Thursday, November 25, 2010

Lost In The Myth

Today is Thanksgiving Day, 2010. Back before the holiday became little more than the day of rest before the craziness that is the first official day of the Christmas shopping season, it was well, Thanksgiving. Original settlers from England held a feast to give thanks to God for the fact that they were still alive; it became a tradition, and eventually, it was made into a national holiday.

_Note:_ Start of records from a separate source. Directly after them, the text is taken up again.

theorem takeClass_within (s : State) (p : Nat) :
    Within [.regs, .ports] [.port, .cal] s (takeClass s p) := by
  unfold takeClass
  try dsimp only
  repeat' first
    | decide | with_reducible apply Within.refl | with_reducible apply Within.ite | with_reducible apply Within.after (evalMismatch_within _)
    | with_reducible apply Within.after (updPort_within _ _ _) | split | dsimp only

theorem execBermWindowEnd_within (txA loopA txB loopB : Nat) (dieTemp : Int) (s : State) :
    Within [.regs, .ports, .out] [.port, .cal] s (outcomeOr s (execBermWindowEnd txA loopA txB loopB dieTemp s)) := by
  unfold execBermWindowEnd
  try dsimp only
  repeat' first
    | decide | with_reducible apply Within.refl | with_reducible apply Within.ite | with_reducible apply Within.after (bermAsk_within _ _)
    | with_reducible apply Within.after (takeClass_within _ _) | rw [outcomeOr_ok] | rw [outcomeOr_fault] | with_reducible apply setF_in
    | with_reducible apply raise_in
    | (rw [hits_cons]; simp only [hits_nil, hits_cons, Area.has, portBase, Reg.PORT_TT_EVENTS_BERM_DISAGREE, Reg.PORT_TT_EVENTS_BERM_DONE, Reg.PORT_TT_STATUS_BERM_BUSY, Reg.CAL_DIE_TEMP]; (try split) <;> omega)
    | with_reducible apply Within.after (updPort_within _ _ _) | split | with_reducible apply Within.set
    | (intro p hp; cases p <;> first | exact absurd (by decide) hp | rfl) | dsimp only

theorem bermAbandon_within (s : State) (p : Nat) :
    Within [.regs, .mode, .clk, .tim, .sel, .ports, .cal, .out] [.ref, .port, .eng, .cal] s (bermAbandon s p) := by
  unfold bermAbandon
  try dsimp only
  repeat' first
    | decide | with_reducible apply Within.refl | with_reducible apply Within.ite | with_reducible apply Within.after (bermAsk_within _ _)
    | with_reducible apply Within.after (headFail_within _) | with_reducible apply setF_in | with_reducible apply raise_in
    | (rw [hits_cons]; simp only [hits_nil, hits_cons, Area.has, portBase, Reg.PORT_TT_STATUS_BERM_BUSY, Reg.PORT_TT_EVENTS_BERM_ABANDONED]; (try split) <;> omega)
    | with_reducible apply Within.after (updPort_within _ _ _) | split | with_reducible apply Within.set
    | (intro p hp; cases p <;> first | exact absurd (by decide) hp | rfl) | dsimp only

theorem spillCheck_within (s : State) (q : Nat) :
    Within [.regs] [.queue] s (spillCheck s q) := by
  unfold spillCheck
  try dsimp only
  repeat' first
    | decide | with_reducible apply Within.refl | with_reducible apply Within.ite | with_reducible apply setF_in
    | (rw [hits_cons]; simp only [hits_nil, hits_cons, Area.has, Reg.Q_Q_CFG_SPILLING]; omega) | split | dsimp only

theorem takeList_within (s : State) (f : Nat) :
    Within [.fab] [] s (takeList s f) := by
  unfold takeList
  try dsimp only
  repeat' first
    | decide | with_reducible apply Within.refl | with_reducible apply Within.ite | with_reducible apply Within.after (updGate_within _ _ _) | split
    | dsimp only

theorem execGateChange_within (f : Nat) (s : State) :
    Within [.regs, .clk, .tim, .sel, .fab, .coarse, .now, .out, .tod] [.gauge, .perf] s (outcomeOr s (execGateChange f s)) := by
  unfold execGateChange
  try dsimp only
  repeat' first
    | decide | with_reducible apply Within.refl | with_reducible apply Within.ite | with_reducible apply Within.after (runTo_within _ _)
    | with_reducible apply Within.after (takeList_within _ _) | rw [outcomeOr_ok] | rw [outcomeOr_fault] | split | dsimp only

theorem execGateListTakeEffect_within (f : Nat) (s : State) :
    Within [.regs, .clk, .tim, .sel, .fab, .coarse, .now, .out, .tod] [.gauge, .perf] s (outcomeOr s (execGateListTakeEffect f s)) := by
  unfold execGateListTakeEffect
  try dsimp only
  repeat' first
    | decide | with_reducible apply Within.refl | with_reducible apply Within.ite | with_reducible apply Within.after (runTo_within _ _)
    | rw [outcomeOr_ok] | rw [outcomeOr_fault] | with_reducible apply Within.after (updGate_within _ _ _) | split | dsimp only

theorem takeLists_within (s : State) :
    Within [.fab] [] s (takeLists s) := by
  unfold takeLists
  try dsimp only
  repeat' first
    | decide | with_reducible apply Within.refl | with_reducible apply Within.ite | with_reducible apply Within.after (takeList_within _ _) | split
    | (with_reducible apply Within.fold (l := [.fab]) (g := []); intro _ _) | dsimp only

theorem perfDrop_within (s : State) (f tc : Nat) :
    Within [.regs, .out] [.perf] s (perfDrop s f tc) := by
  unfold perfDrop
  try dsimp only
  repeat' first
    | decide | with_reducible apply Within.refl | with_reducible apply Within.ite | with_reducible apply Within.after (perf_within _ _ _ _ _ _)
    | split | dsimp only

theorem countDiscard_within (s : State) (f : Nat) :
    Within [.regs, .out] [.fport, .perf] s (countDiscard s f) := by
  unfold countDiscard
  try dsimp only
  repeat' first
    | decide | with_reducible apply Within.refl | with_reducible apply Within.ite | with_reducible apply Within.after (perfDrop_within _ _ _)
    | with_reducible apply incHL_in | (rw [hits_cons]; simp only [hits_nil, hits_cons, Area.has, Reg.FP_RX_DISCARD_LO, Reg.FP_RX_DISCARD_HI]; omega)
    | split | dsimp only

theorem countAdmit_within (s : State) (f tc : Nat) :
    Within [.regs, .out] [.fport, .perf] s (countAdmit s f tc) := by
  unfold countAdmit
  try dsimp only
  repeat' first
    | decide | with_reducible apply Within.refl | with_reducible apply Within.ite | with_reducible apply Within.after (perfDrop_within _ _ _)
    | with_reducible apply incHL_in | (rw [hits_cons]; simp only [hits_nil, hits_cons, Area.has, Reg.FP_DROP_ADMIT_LO, Reg.FP_DROP_ADMIT_HI]; omega)
    | split | dsimp only

theorem countSluiceDrop_within (s : State) (f : Nat) :
    Within [.regs, .out] [.fport, .perf] s (countSluiceDrop s f) := by
  unfold countSluiceDrop
  try dsimp only
  repeat' first
    | decide | with_reducible apply Within.refl | with_reducible apply Within.ite | with_reducible apply Within.after (perfDrop_within _ _ _)
    | with_reducible apply incHL_in | (rw [hits_cons]; simp only [hits_nil, hits_cons, Area.has, Reg.FP_SLUICE_DROP_LO, Reg.FP_SLUICE_DROP_HI]; omega)
    | split | dsimp only

theorem countFlushed_within (s : State) (f k : Nat) :
    Within [.regs] [.fport] s (countFlushed s f k) := by
  unfold countFlushed
  try dsimp only
  repeat' first
    | decide | with_reducible apply Within.refl | with_reducible apply Within.ite | with_reducible apply incHL_in
    | (rw [hits_cons]; simp only [hits_nil, hits_cons, Area.has, Reg.FP_FLUSHED_LO, Reg.FP_FLUSHED_HI]; omega) | split | dsimp only

theorem countTx_within (s : State) (f len : Nat) :
    Within [.regs] [.fport] s (countTx s f len) := by
  unfold countTx
  try dsimp only
  repeat' first
    | decide | with_reducible apply Within.refl | with_reducible apply Within.ite | with_reducible apply incHL_in
    | (rw [hits_cons]; simp only [hits_nil, hits_cons, Area.has, Reg.FP_TX_FRAMES_LO, Reg.FP_TX_FRAMES_HI, Reg.FP_TX_BYTES_LO, Reg.FP_TX_BYTES_HI]; omega)
    | split | dsimp only

theorem updEg_within (s : State) (f : Nat) (g : EgS → EgS) :
    Within [.fab] [] s (updEg s f g) := by
  unfold updEg
  try dsimp only
  repeat' first
    | decide | with_reducible apply Within.refl | with_reducible apply Within.ite | split | with_reducible apply Within.set
    | (intro p hp; cases p <;> first | exact absurd (by decide) hp | rfl) | dsimp only

theorem runPs_within (s : State) (ps : Nat) :
    Within [.regs, .clk, .tim, .sel, .coarse, .now, .out, .tod] [.gauge, .perf] s (runPs s ps) := by
  unfold runPs
  try dsimp only
  repeat' first
    | decide | with_reducible apply Within.refl | with_reducible apply Within.ite | with_reducible apply Within.after (advance_within _ _) | split
    | dsimp only

theorem spillMark_within (s : State) (q : Nat) :
    Within [.regs] [.queue] s (spillMark s q) := by
  unfold spillMark
  try dsimp only
  repeat' first
    | decide | with_reducible apply Within.refl | with_reducible apply Within.ite | with_reducible apply setF_in
    | (rw [hits_cons]; simp only [hits_nil, hits_cons, Area.has, Reg.Q_Q_CFG_SPILLING]; omega) | split | dsimp only

theorem spillMarks_within (s : State) :
    Within [.regs] [.queue] s (spillMarks s) := by
  unfold spillMarks
  try dsimp only
  repeat' first
    | decide | with_reducible apply Within.refl | with_reducible apply Within.ite | with_reducible apply Within.after (spillMark_within _ _) | split
    | (with_reducible apply Within.fold (l := [.regs]) (g := [.queue]); intro _ _) | dsimp only

theorem polderLow_within (old : State) (s : State) :
    Within [.regs, .out] [.fab] s (polderLow old s) := by
  unfold polderLow
  try dsimp only
  repeat' first
    | decide | with_reducible apply Within.refl | with_reducible apply Within.ite | with_reducible apply raiseIf_in
    | (rw [hits_cons]; simp only [hits_nil, hits_cons, Area.has, Reg.FAB_EVENTS_POLDER_LOW]; omega) | split | dsimp only

theorem enqueue_within (s : State) (fr : QFrame) :
    Within [.regs, .fab, .out] [.fab, .fport, .queue, .perf] s (enqueue s fr) := by
  unfold enqueue
  extract_lets q n free rsv split over_ stage full max_ limit noStage s0
  have h0 : Within [.regs, .fab, .out] [.fab, .fport, .queue, .perf] s s0 :=
    .ite .refl (setF_in .refl (by decide) (by simp only [hits_nil, hits_cons, Area.has, Reg.Q_Q_CFG_SPILLING]; omega))
  clear_value s0 noStage limit
  split
  · exact (countAdmit_within _ _ _).after
      (raiseIf_in h0 (by decide) (by decide) (by simp only [hits_nil, hits_cons, Area.has, Reg.FAB_EVENTS_SPILL_FULL]; omega)) (by decide) (by decide)
  · rename_i fr1 src s1 s3 s4 hc
    clear_value fr1
    have h1 : Within [.regs, .fab, .out] [.fab, .fport, .queue, .perf] s s1 :=
      .upd (t := s0) rfl rfl h0 (fun p hp => by cases p <;> first | exact absurd (by decide) hp | rfl)
    have h3 : Within [.regs, .fab, .out] [.fab, .fport, .queue, .perf] s s3 := (perf_within _ _ _ _ _ _).after h1 (by decide) (by decide)
    have h4 : Within [.regs, .fab, .out] [.fab, .fport, .queue, .perf] s s4 :=
      .ite h3 ((perf_within _ _ _ _ _ _).after h3 (by decide) (by decide))
    exact (spillMarks_within _).after ((polderLow_within _ _).after h4 (by decide) (by decide)) (by decide) (by decide)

But despite the fact that there is a large part of the mythology of Thanksgiving devoted to the cooperation between the settlers and the Native Americans, and how the "Indians" were so instrumental in the survival of the colonists, it really seems to me that somewhere along the way, the natives have been forgotten. Of the six traditional continents that have nation-states on them, three of them have nations that come across as being by, for and of people who are native to the areas that they inhabit. North America is not one of them. The Native American population in the United States (I can't speak to Canada or Mexico, so I won't.) seems to be really marginal. Of all of the people that I've met that claim connection to the native population, all but one seemed to fall back on, in one way or another the One Drop Rule - they're 1/8th Cherokee or 3/64ths Blackfoot. Being some small amount Native American has become a mark of honor in some way - or a ticket to a slice of casino money; I'm not sure which. But these are people who don't live on reservations, out in the middle of nowhere on often marginal land, segregated from the mainstream of national society.

I don't know if I actually care more about the Native American population today than I did a week ago. Something tells me that I'm just fed up with the basic falsity of the mythology of the modern Thanksgiving holiday, and recalling the natives allows me to feel like less of an accessory after the fact.